8 thoughts on “When did our food all start to taste the same?”
Fast food has become a blight on society… and this is one of the results
Exactly…a blight that has over a third of all Americans tipping the scales at 300 plus pounds. Research shows that by 2030 nearly 90 percent of us will be overweight. With over 300,000 fast food restaurants in our country (as of 2009) I think it’s easy to know where to point the finger. It’s a cultural structure within which it’s very difficult to maintain health. And don’t even get me started on the food manufacturers! Thanks for jumping in, William!
As a New Zealand that has been to Australia a few times and I can definitely taste the difference in the meat! Even in a McDonalds burger. I don’t know if it’s what the cows are fed or the difference in the soil. But yes I agree food does taste different in other countries! NZ also has the best chocolate. I’ve tried American chocolate once and actually had to check the packaging at least five times to make sure I hadn’t picked up the contents of someones toilet by mistake. Though I did try this nice American chocolate thing that had peanut butter in it or something.
Haha…so true about the chocolate. My husband keeps telling me there’s no real cocoa or chocolate in American chocolate any more, just wax and chemical flavorings. As long as the (American) consumer continues to buy it, I’m sure the (American) candy makers will continue to produce the stuff. Thanks for commenting, Nigel!
This is a good call to better eating, but it appears to be a one person at a time story. We all need to support local produce.

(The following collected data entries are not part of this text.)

/-! ### Values of several words (R12, R13) -/

/-- The counter groups of a map: first offset of the counters and of their snapshots, how many there are, and the key of counter 0. -/
structure CntGroup where
  cnt  : Nat
  snap : Nat
  n    : Nat
  key  : Nat
/-- A group of 16 counters at the usual offsets in a block. -/
def group16 (base block : Nat) : CntGroup := { cnt := base + 0x100, snap := base + 0x300, n := 16, key := cntKey block 0 0 }
/-- Groups of both maps. -/
def cntGroupsBoth : List CntGroup :=
  [group16 0 0x00, { cnt := 0x11000, snap := 0x11200, n := 16, key := cntKey 0x03 0 0 },
   { cnt := 0x20800, snap := 0x20A00, n := 16, key := cntKey 0x04 0 0 }]
/-- Groups of the PF0 map alone; the shed counters have no snapshot registers. -/
def cntGroupsPf0 : List CntGroup :=
  [group16 0x2000 0x02, { cnt := 0x80100, snap := 0x80300, n := 48, key := cntKey 0x07 0 0 },
   { cnt := 0x200100, snap := 0x200200, n := 16, key := cntKey 0x08 0 0 }, { cnt := 0xA0100, snap := 0xA0300, n := 32, key := cntKey 0x09 0 0 },
   { cnt := 0xC0100, snap := 0xC0300, n := 32, key := cntKey 0x0A 0 0 }, group16 0xE0000 0x0B, group16 0xE1000 0x0C, group16 0xE2000 0x0D,
   group16 0x100000 0x0E, { cnt := 0x101200, snap := 0x101300, n := 16, key := cntKey 0x0F 0 0 }] ++
  [group16 0x120000 0x10, { cnt := 0x140200, snap := 0x140300, n := 16, key := cntKey 0x11 0 0 }, group16 0x141000 0x12,
   group16 0x160000 0x13, group16 0x180000 0x14, { cnt := 0x1A0100, snap := 0x4000000, n := 8, key := cntKey 0x15 0 0 },
   group16 0x1A1000 0x16] ++
  ((List.range 8).map fun p => { cnt := 0x40100 + 0x4000 * p, snap := 0x40200 + 0x4000 * p, n := 32, key := cntKey 0x05 p 0 }) ++
  ((List.range 4).map fun p => { cnt := 0x60100 + 0x2000 * p, snap := 0x60200 + 0x2000 * p, n := 32, key := cntKey 0x06 (8 + p) 0 })
/-- Groups that a path sees. -/
def cntGroupsOn (p : Path) : List CntGroup := cntGroupsBoth ++ if isSecure p then [group16 0x1C0000 0x17] else cntGroupsPf0
/-- A FEC counter of a station port, or of a port in a mode without FEC, which reads 0 (R99). -/
def noFecKey (d : Dev) (key : Nat) : Bool :=
  let block := key / 65536
  let p := key / 256 % 256
  let i := key % 256
  (i = 21 || i = 22) && ((block = 5 && !hasFec (portOf d p)) || block = 6)
/-- The counter at an offset: its value, and whether the offset is its low word. -/
def counterAt (d : Dev) (p : Path) (a : Nat) : Option (W48 × Bool) :=
  let value (m : NMap W48) (k : Nat) : W48 := if noFecKey d k then 0 else mget 0 m k
  (cntGroupsOn p).findSome? fun g =>
    if g.cnt ≤ a && a < g.cnt + 8 * g.n then some (value d.cnt (g.key + (a - g.cnt) / 8), a % 8 == 0)
    else if g.snap ≤ a && a < g.snap + 8 * g.n then some (value d.snap (g.key + (a - g.snap) / 8), a % 8 == 0)
    else none
/-- A 64-bit value in three words: 24 bits with SEQ, 32 bits, then 8 bits with SEQ. -/
def tripleRead (p : Path) (a v : Nat) (d : Dev) : Dev :=
  latchRead p a (fun s => v % 2 ^ 24 * 256 + s) (fun s => [(a + 4, v / 2 ^ 24 % 2 ^ 32), (a + 8, s * 2 ^ 24 + v / 2 ^ 56 % 256)]) d
/-- A 48-bit number read as 24 and 24 bits, each with SEQ. -/
def pairRead (p : Path) (a v : Nat) (d : Dev) : Dev :=
  latchRead p a (fun s => v % 2 ^ 24 * 256 + s) (fun s => [(a + 4, s * 2 ^ 24 + v / 2 ^ 24 % 2 ^ 24)]) d
/-- A value of two plain words. -/
def plainPair (p : Path) (a v : Nat) (d : Dev) : Dev := latchRead p a (fun _ => v % 2 ^ 32) (fun _ => [(a + 4, v / 2 ^ 32 % 2 ^ 32)]) d
/-- The time of the last edge of PPS_IN_n. -/
def snapRead (p : Path) (a : Nat) (x : Snap) (d : Dev) : Dev :=
  latchRead p a (fun s => x.frac.toNat * 65536 + x.edges.toNat * 256 + s)
    (fun s => [(a + 4, x.ns.toNat), (a + 8, x.sec.toNat % 2 ^ 32), (a + 12, s * 2 ^ 24 + x.sec.toNat / 2 ^ 32)]) d
/-- The energy register or snapshot at an offset from 0x0012_1000. -/
def energyAt (d : Dev) (o : Nat) : Nat :=
  let c := o % 0x1000 / 0x100
  let r := o % 0x100 / 0x10
  if o < 0x1000 then countOfAcc (mget 0 (circOf d c).regs r) else (mget 0 d.mtr.snap (16 * c + r)).toNat
/-- A read of the lowest word of a value; none where no value begins at the offset. -/
def lowRead (p : Path) (a : Nat) (d : Dev) : Option Dev :=
  match counterAt d p a with
  | some (v, true) => some (counterRead p a v d)
  | some (_, false) => none
  | none =>
    if a = 0 then some (plainPair p a d.gbl.eui.toNat d)
    else if isSecure p then (if a = 0x1C0008 then some (tripleRead p a d.key.ownerCtr.toNat d) else none)
    else match a with
      | 0x1000 => some (todNow p d)
      | 0x1010 => some (snapRead p a d.tod.snap0 d)
      | 0x1020 => some (snapRead p a d.tod.snap1 d)
      | 0x1030 => some (pairRead p a d.tod.inc.toNat d)
      | 0x140010 => some (doneRead p d)
      | 0x160010 => some (pairRead p a (aonOpt d).toNat d)
      | 0x1A0008 => some (plainPair p a d.clk.swSec.toNat d)
      | _ =>
        if 0x110000 ≤ a && a < 0x120000 && a % 8 = 0 then some (plainPair p a (mget 0 d.aux.store ((a - 0x110000) / 8)).toNat d)
        else if 0x121000 ≤ a && a < 0x123000 && a % 0x1000 < 0x800 && a % 0x100 < 0xD0 && a % 0x10 = 0 then
          some (tripleRead p a (energyAt d (a - 0x121000)) d)
        else if 0x140100 ≤ a && a < 0x140180 && a % 0x10 = 0 then some (eventRead p ((a - 0x140100) / 0x10) d)
        else none
/-- A further word of a value, which the shadow of the path holds. -/
def isHighWord (d : Dev) (p : Path) (a : Nat) : Bool :=
  (counterAt d p a).any (fun x => !x.2) || a = 4 ||
  (if isSecure p then a = 0x1C000C || a = 0x1C0010
   else
    ([0x1004, 0x1008, 0x1014, 0x1018, 0x101C, 0x1024, 0x1028, 0x102C, 0x1034, 0x140014, 0x140018, 0x14001C, 0x160014, 0x1A000C] : List Nat).contains a ||
    (0x110000 ≤ a && a < 0x120000 && a % 8 = 4) ||
    (0x121000 ≤ a && a < 0x123000 && a % 0x1000 < 0x800 && a % 0x100 < 0xD0 && (a % 0x10 = 4 || a % 0x10 = 8)) ||
    (0x140100 ≤ a && a < 0x140180 && a % 0x10 != 0))
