/-- Publishing (chapter 7): the PUB commands stage formats, templates, images and history plans, program rings, routes and queues, bind keys,
and read the history.
Rests in part on the model's own choices, log entries 11, 16 and 33. -/
def Obligations.PublishingCommandsComplete : Prop :=
  (∀ h (src : BlockSrc) block, let fmt := fun d => ostreamFmtOf (paramBytes h src 64 block d)
    ends (.pubOstreamFmt h src block) h 0x0510 (BlockSrc.bytes src) (src.kind = 0) .ok
    (fun d => blockFits src h 64 ∧ fmtBad (fmt d) = false ∧ canStage [] [keyOstream (fmt d).ostream.toNat] d)
    (fun _ => []) (fun d => stagedBy [] [keyOstream (fmt d).ostream.toNat]
      (fun g => { g with fmts := mset g.fmts (fmt d).ostream.toNat { fmt d with svid := svidOf (fmt d) } }) d)) ∧
  (∀ h (src : BlockSrc) block, let tpl := fun d => templateOf (paramBytes h src 80 block d)
    ends (.pubTemplate h src block) h 0x0511 (BlockSrc.bytes src) (src.kind = 0) .ok
    (fun d => blockFits src h 80 ∧ templateBad (tpl d) = false ∧ templateRefused d (tpl d) = false ∧ canStage [] [] d)
    (fun _ => []) (fun d => stagedBy [] [] (fun g => { g with tpls := mset g.tpls (tpl d).template.toNat (tpl d) }) d)) ∧
  (∀ h (template : W16), sets (.pubTemplateRemove h template) h 0x0512 (pk template)
    (fun d => template.toNat < 16384 ∧ canStage [] [] d) (stagedBy [] [] fun g => { g with tpls := mdel g.tpls template.toNat })) ∧
  (∀ h (ostream shard : W16) kind (addr : W64) (len : W16) image, let k := imgKey ostream.toNat shard.toNat kind.toNat
    ends (.pubCfgImage h ostream shard kind addr len image true) h 0x0513 (pk ostream ++ pk shard ++ [kind] ++ pk addr ++ pk len) true .ok
    (fun d => ostream.toNat < 4096 ∧ kind.toNat ≤ 3 ∧ len ≠ 0 ∧
      imageBytes { d.staged with images := mdel d.staged.images k } + len.toNat ≤ 2 ^ 28 ∧ canStage [] [] d)
    (fun _ => []) (stagedBy [] [] fun g => { g with images := mset g.images k (cut image 0 len.toNat) })) ∧
  (∀ h (p : RingP), let r := p.ring.toNat
    ends (.pubRing h p) h 0x0514 p.bytes (p.enable = 1) .ok
    (fun d => p.enable = 1 ∧ r < 32 ∧ p.base.toNat % 4096 = 0 ∧ 6 ≤ p.log2.toNat ∧ p.log2.toNat ≤ 24 ∧ p.wb.toNat % 4 = 0 ∧ p.watermark ≠ 0 ∧
      p.staleT.toNat ≤ 1000000 ∧ ((ringOf d r).en = false ∨ (ringOf d r).run = false))
    (fun _ => []) (fun d =>
      let g := ringOf d r
      let y : Ring := { g with
        base := p.base, size := 2 ^ p.log2.toNat, wb := p.wb, watermark := p.watermark.toNat, staleT := p.staleT.toNat, en := true,
        run := true, closing := false, notice := false, head := 0, tail := 0, tailWb := 0, rseq := 0, part := none }
      setRing d r y)) ∧
  (∀ h (p : RingP), let r := p.ring.toNat
    ends (.pubRing h p) h 0x0514 p.bytes (p.enable = 1) .ok (fun _ => p.enable = 0 ∧ r < 32 ∧ p.base.toNat % 4096 = 0 ∧ 6 ≤ p.log2.toNat ∧
      p.log2.toNat ≤ 24 ∧ p.wb.toNat % 4 = 0 ∧ p.watermark ≠ 0 ∧ p.staleT.toNat ≤ 1000000) (fun _ => []) (fun d =>
      let g := ringOf d r
      setRing d r (if g.run = true ∧ g.part.isSome = true then { g with closing := true }
        else { g with en := false, run := false, closing := false }))) ∧
  (∀ h (type ring : Byte), sets (.pubRoute h type ring) h 0x0515 [type, ring]
    (fun _ => 4 ≤ type.toNat ∧ type.toNat ≤ 8 ∧ ringNumBad ring = false)
    (fun d => { d with pub := { d.pub with routes := mput 255 d.pub.routes type.toNat ring.toNat } })) ∧
  (∀ h (queue : Byte) (limit : W32) (watermark : W16) (staleT : W32), let q := queue.toNat
    let reserve := if q < 32 then 4096 else 8192
    sets (.pubQueueParams h queue limit watermark staleT) h 0x0516 ([queue] ++ pk limit ++ pk watermark ++ pk staleT)
    (fun _ => q < 44 ∧ reserve ≤ limit.toNat ∧ limit.toNat ≤ reserve + 438272 ∧ watermark ≠ 0 ∧ staleT.toNat ≤ 1000000) (fun d =>
      let y : QParams := { qParams d q with limit := limit.toNat, watermark := watermark.toNat, staleT := staleT.toNat }
      { d with pub := { d.pub with qparams := mput {} d.pub.qparams q y } })) ∧
  (∀ h (tMax : W32) plan, ends (.pubHistPlan h tMax) h 0x0517 (pk tMax) false .ok
    (fun d => d.clk.pending = none ∧ histPlan d.staged tMax.toNat = some plan)
    (fun d => leBytes 8 plan.tH ++ leBytes 4 (plan.groups.filter ((d.cur.hist.map HistPlan.groups).getD []).contains).length)
    (fun d => { d with staged := { d.staged with hist := some plan } })) ∧
  (∀ h (group : W32) (sec : W48) (tick : W16) (count : W32) (addr : W64) g, let step := periodTicks g.rate
    let block := fun (d : Dev) i => mfind d.pub.hist (histPos g (BitVec.ofNat 48 ((tickOrd sec tick.toNat + i * step) / 3600))
      ((tickOrd sec tick.toNat + i * step) % 3600))
    ends (.pubHistRead h group sec tick count addr) h 0x0518 (pk group ++ pk sec ++ pk tick ++ pk count ++ pk addr) true .ok
    (fun d => ((d.cur.hist.map HistPlan.groups).getD [])[group.toNat]? = some g ∧ tick.toNat < 3600 ∧ tick.toNat % step = 0 ∧ count ≠ 0)
    (fun d => leBytes 4 ((List.range count.toNat).map fun i => match block d i with
      | some b => b2n (headIs b.head (BitVec.ofNat 48 ((tickOrd sec tick.toNat + i * step) / 3600)) ((tickOrd sec tick.toNat + i * step) % 3600))
      | none => 0).sum)
    (fun d => hostWrite addr ((List.range count.toNat).map fun i => match block d i with
      | some b => padTo 128 (histBytes b)
      | none => List.replicate 128 0).flatten d)) ∧
  (∀ h (template : W16), let t := template.toNat
    reports (.pubTemplateStatus h template) h 0x0519 (pk template) (fun _ => t < 16384) (fun d =>
    let x := tplOf d t
    if (mfind d.cur.tpls t).isSome = true then
      [1, BitVec.ofNat 8 (b2n x.on), BitVec.ofNat 8 (b2n x.quar)] ++ pk x.spdu ++ leBytes 6 x.sent ++ leBytes 6 x.dropped
    else List.replicate 19 0)) ∧
  (∀ h (p : SigKeyP), sets (.pubTemplateSigkey h p) h 0x0520 p.bytes
    (fun d => p.index.toNat < 16384 ∧ p.binding.toNat ≤ 1 ∧ p.swap.toNat ≤ 1 ∧ pipFault d p.slot.toNat 1 = none) (fun d =>
      let t := tplOf d p.index.toNat
      let b : Binding := { keyId := p.keyId, slot := p.slot.toNat, timeOfKey := p.timeOfKey, timeToNext := p.timeToNext }
      let n := setBinding (p.binding = 1) (p.swap = 1) b t.cur t.next
      bindTemplate p.index.toNat { t with cur := n.1, next := n.2 } d))

/-- Alarms (chapter 10): records tested in the express lane, GOOSE repeats, pins, and the ALM commands: limits, maps, pins, acknowledgement,
GOOSE templates and their keys, and states.
Rests in part on the model's own choices, log entries 12, 15 and 33. -/
def Obligations.AlarmCommandsComplete : Prop :=
  (∀ w rest, does .gazelleLaneStart (fun d => coreRuns d = true ∧ d.alm.gzQueue = w :: rest ∧ nowNs d ≤ w.since + 812)
    (fun d => testRecord true w.record { d with alm := { d.alm with gzQueue := rest } })) ∧
  (∀ w rest, does .gazelleLaneStart (fun d => coreRuns d = true ∧ d.alm.gzQueue = w :: rest ∧ w.since + 812 < nowNs d)
    (fun d => testRecord true w.record (tally tallyGzLate 0 1 0 (setFlag 0x02 2 (bump { d with alm := { d.alm with gzQueue := rest } } 0x02 7))))) ∧
  (∀ (t : Fin 256) g, does (.gooseRepeat t)
    (fun d => coreRuns d = true ∧ mfind d.alm.goose t.val = some g ∧ leAt g.desc 0 1 = 1) (fun d =>
      let x := { g with sqNum := nextNum g.sqNum, interval := min (2 * g.interval) (leAt g.desc 64 4) }
      sendGoose t (tellPeer t (setGoose t x d)))) ∧
  (∀ pin : Fin 16, does (.alarmPinMinWidth pin) (fun d => coreRuns d = true ∧ (pinOf d pin).running = true)
    (fun d => pinsFollow (setPin pin { pinOf d pin with running := false } d))) ∧
  (∀ v, does (.almForceWrite v) (fun d => isLive d = true) (almForce v)) ∧
  (∀ h (cls : W16) entry, let b := cut entry 0 32
    stages (.almLimitWrite h cls entry) h 0x0630 (pk cls ++ b) (fun _ => cls ≠ 0 ∧ limitClassBad b = false) (fun _ => [])
    (fun _ => [3 * 2 ^ 24 + cls.toNat]) (fun g => { g with limits := mset g.limits cls.toNat (limitClassOf b) })) ∧
  (∀ h (source : Byte) (pins : W16) (goose latch : Byte), let m : SrcMap := { pins := pins, goose := goose.toNat, latch := latch = 1 }
    sets (.almMap h source pins goose latch) h 0x0631 (pk source ++ pk pins ++ pk goose ++ pk latch)
    (fun _ => engSource source.toNat = true ∧ latch.toNat ≤ 1)
    (fun d => { d with alm := { d.alm with map := mput {} d.alm.map source.toNat m } })) ∧
  (∀ h (p : AlmPinP), let n := p.pin.toNat
    sets (.almPinConfig h p) h 0x0632 p.bytes
    (fun _ => n ≤ 15 ∧ p.enable.toNat ≤ 1 ∧ p.drive.toNat ≤ 1 ∧ p.active.toNat ≤ 1 ∧ p.width.toNat ≤ 1000000)
    (fun d =>
      let e := setPin n { pinOf d n with
        enabled := p.enable = 1, openDrain := p.drive = 1, high := p.active = 1, minWidth := p.width.toNat } d
      if p.enable = 1 then showPin n e else emit (.pin 0 n none) e)) ∧
  (∀ h (kind : Byte) (which : W32), let ls := fun d => (latchedBy d kind.toNat which.toNat).1
    let es := fun d => (latchedBy d kind.toNat which.toNat).2
    ends (.almAck h kind which) h 0x0633 (pk kind ++ pk which) false .ok
    (fun _ => kind.toNat ≤ 2 ∧ (kind = 0 → which.toNat < 33554432) ∧ (kind = 1 → which.toNat < 128))
    (fun d => leBytes 4 ((ls d).length + (es d).length))
    (fun d => logEv 0x0205 kind.toNat which.toNat ((ls d).length + (es d).length)
      (bump (almSettle d ((es d).foldl ackEngine ((ls d).foldl ackLimit d))) 0x02 5))) ∧
  (∀ h (template : Byte) (addr : W64) desc, ends (.almGoose h template addr desc true) h 0x0634 (pk template ++ pk addr) true .ok
    (fun d => gooseBad d (cut desc 0 512) = false) (fun _ => []) (loadGoose template.toNat (cut desc 0 512))) ∧
  (∀ h (p : SigKeyP) g, let t := p.index.toNat
    sets (.almGooseSigkey h p) h 0x0635 (leBytes 1 t ++ pk p.binding ++ pk p.keyId ++ pk p.slot ++ pk p.timeOfKey ++ pk p.timeToNext ++ pk p.swap)
    (fun d => mfind d.alm.goose t = some g ∧ pipFault d p.slot.toNat 1 = none ∧ p.binding.toNat ≤ 1 ∧ p.swap.toNat ≤ 1) (fun d =>
      let x : Binding := { keyId := p.keyId, slot := p.slot.toNat, timeOfKey := p.timeOfKey, timeToNext := p.timeToNext }
      let b := setBinding (p.binding = 1) (p.swap = 1) x g.cur g.next
      bindGoose t { g with cur := b.1, next := b.2 } d)) ∧
  (∀ h (which : W32), reports (.almStatus h 0 which) h 0x0636 (pk (0 : Byte) ++ pk which) (fun _ => which.toNat < 33554432) (fun d =>
    let x := mget {} d.alm.limits which.toNat
    almStatusReply x.raised x.latched x.onN x.offN x.lastX x.changed)) ∧
  (∀ h (which : W32), reports (.almStatus h 1 which) h 0x0636 (pk (1 : Byte) ++ pk which) (fun _ => which.toNat < 128) (fun d =>
    let x := sourceOf d which.toNat
    almStatusReply x.raised x.latched 0 0 x.value x.changed))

It’s true. If we all signed on with CSAs or even created our own little garden plots we might be able to undo some of the damage that the big food manufacturers are inflicting on us at a baseline level. Otherwise, I just don’t see anything changing. At least not in my lifetime. Thanks for commenting, Rebecca!
A number of years ago my husband and I spent three weeks in the South of France. When we were in Vernes le Bain we rented an apartment, shopped at the local butcher and bakery shops and on market day, and cooked most of our own food and we couldn’t believe the difference in the taste! Why can’t butter and milk taste like that here in the good ole USA? ( BTW, love the food in your books!} I think you might not notice the difference so much if you only ate out but when you cook using your own recipes and there is a fabulous difference, then you know it’s the ingredients, humble as they may be.
You are so right, Autumn. My husband and i did the very same thing last summer in Aix. I still bore my friends back here with ravings about the olives and the strawberries. 🙂 I guess you really have to experience it. Thanks for writing!